The sense of covenantal relationship and being bound as one religious body to a shared aspiration of beloved community was lacking. Many of those interviewed spoke of their disillusionment about this last aspect in particular. The lack of a covenantal understanding is seen in the following:
A bifurcated governance system does not allow for clear and strategic transformation.
The governance of the Unitarian Universalist Association allows a Board of Trustees and a president to take separate directions, and this makes it difficult to make systemic change. We live in a time when systemic change is essential and cooperation among all leaders is necessary to move toward being an authentically inclusive, mission-focused faith grounded in the values of our religious heritage. The events around the Southern regional lead hiring decision illustrate just a few examples of this issue:
Within the events around the Southern regional lead hiring decision itself, power and economic advantages were centered around the white participants in the process.
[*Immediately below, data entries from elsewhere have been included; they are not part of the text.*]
@[simp] theorem State.sendBytes_draws (s : State) (bs : List Byte) :
    (s.sendBytes bs).draws = s.draws := rfl

/-! ### `State.fbStore` -/

@[simp] theorem State.fbStore_cfg (s : State) (a : Nat) (vs : List Byte) :
    (s.fbStore a vs).cfg = s.cfg := rfl

@[simp] theorem State.fbStore_pins (s : State) (a : Nat) (vs : List Byte) :
    (s.fbStore a vs).pins = s.pins := rfl

@[simp] theorem State.fbStore_addr (s : State) (a : Nat) (vs : List Byte) :
    (s.fbStore a vs).addr = s.addr := rfl

@[simp] theorem State.fbStore_delay (s : State) (a : Nat) (vs : List Byte) :
    (s.fbStore a vs).delay = s.delay := rfl

@[simp] theorem State.fbStore_busOpen (s : State) (a : Nat) (vs : List Byte) :
    (s.fbStore a vs).busOpen = s.busOpen := rfl

@[simp] theorem State.fbStore_seq (s : State) (a : Nat) (vs : List Byte) :
    (s.fbStore a vs).seq = s.seq := rfl

@[simp] theorem State.fbStore_fb (s : State) (a : Nat) (vs : List Byte) :
    (s.fbStore a vs).fb = fbWrite s.fb a vs := rfl

@[simp] theorem State.fbStore_dirty (s : State) (a : Nat) (vs : List Byte) :
    (s.fbStore a vs).dirty = s.dirty := rfl

@[simp] theorem State.fbStore_shadow (s : State) (a : Nat) (vs : List Byte) :
    (s.fbStore a vs).shadow = s.shadow := rfl

@[simp] theorem State.fbStore_trace (s : State) (a : Nat) (vs : List Byte) :
    (s.fbStore a vs).trace = s.trace := rfl

@[simp] theorem State.fbStore_rx (s : State) (a : Nat) (vs : List Byte) :
    (s.fbStore a vs).rx = s.rx := rfl

@[simp] theorem State.fbStore_panel (s : State) (a : Nat) (vs : List Byte) :
    (s.fbStore a vs).panel = s.panel := rfl

@[simp] theorem State.fbStore_requests (s : State) (a : Nat) (vs : List Byte) :
    (s.fbStore a vs).requests = s.requests := rfl

@[simp] theorem State.fbStore_result (s : State) (a : Nat) (vs : List Byte) :
    (s.fbStore a vs).result = s.result := rfl

@[simp] theorem State.fbStore_draws (s : State) (a : Nat) (vs : List Byte) :
    (s.fbStore a vs).draws = s.draws := rfl

/-! ### `State.markPages` -/

@[simp] theorem State.markPages_cfg (s : State) (lo hi : Nat) :
    (s.markPages lo hi).cfg = s.cfg := by
  unfold State.markPages; split <;> rfl

@[simp] theorem State.markPages_pins (s : State) (lo hi : Nat) :
    (s.markPages lo hi).pins = s.pins := by
  unfold State.markPages; split <;> rfl

@[simp] theorem State.markPages_addr (s : State) (lo hi : Nat) :
    (s.markPages lo hi).addr = s.addr := by
  unfold State.markPages; split <;> rfl

@[simp] theorem State.markPages_delay (s : State) (lo hi : Nat) :
    (s.markPages lo hi).delay = s.delay := by
  unfold State.markPages; split <;> rfl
The decision to hire in this circumstance was made by one individual, Rev. Scott Tayler, who felt clear on his authority to do so and was up front in claiming this as his role, although he involved others in the process in less clear ways. The system from which this hiring decision was made reflected these characteristics:
Assumptions growing out of “colorblind racism,” ignorance of racial bias, and white supremacy culture led to conclusions that harmed religious professionals of color.
Racism is when power and privilege are used together to deny opportunity to people of color. Today’s forms are more subtle but just as capable of doing damage as the versions in earlier times. For example, “colorblind racism” is a new form of racism identified by scholar Eduardo Bonilla-Silva, based on the profession of colorblindness as a way of continuing not to challenge the racial order. “White supremacy culture” refers to the unspoken beliefs and cultural practices that reinforce an institution’s white-centered practices. One article defines it thus: “Culture is powerful precisely because it is so present and at the same time so very difficult to name or identify…” Without conscious efforts, predominantly white institutions such as the Unitarian Universalist Association will perpetuate this sort of thinking and it will harm “global majority” members who are trying to be part of the system. Some examples that contributed to the events around the hiring decision include:
White decision makers lacked an understanding about why the perspectives and skills of religious professionals of color are necessary to fulfill the mission of Unitarian Universalism as part of our living tradition.
The larger frame of this single hiring decision, was, again, decades of experiences by religious professionals of color, who face the casual degradations known as microaggressions on a regular basis as well as more blatant forms of discrimination. Christina Rivera, who was the unsuccessful candidate for the position, noted that she was told she was not a good “fit” for the position though it was not clear what a good “fit” would entail. Many religious professionals of color can bring beneficial connections to diverse groups in the community and, through their own life experience, offer congregations fresh perspectives. The importance of being a person capable of understanding multiple cultures belied the Association’s stated intention to move toward multiculturalism and inclusion. Other manifestations include:
A fear of open conflict and assumption of “good intentions” increased the damage done by institutional racism and other forms of oppression within our Association.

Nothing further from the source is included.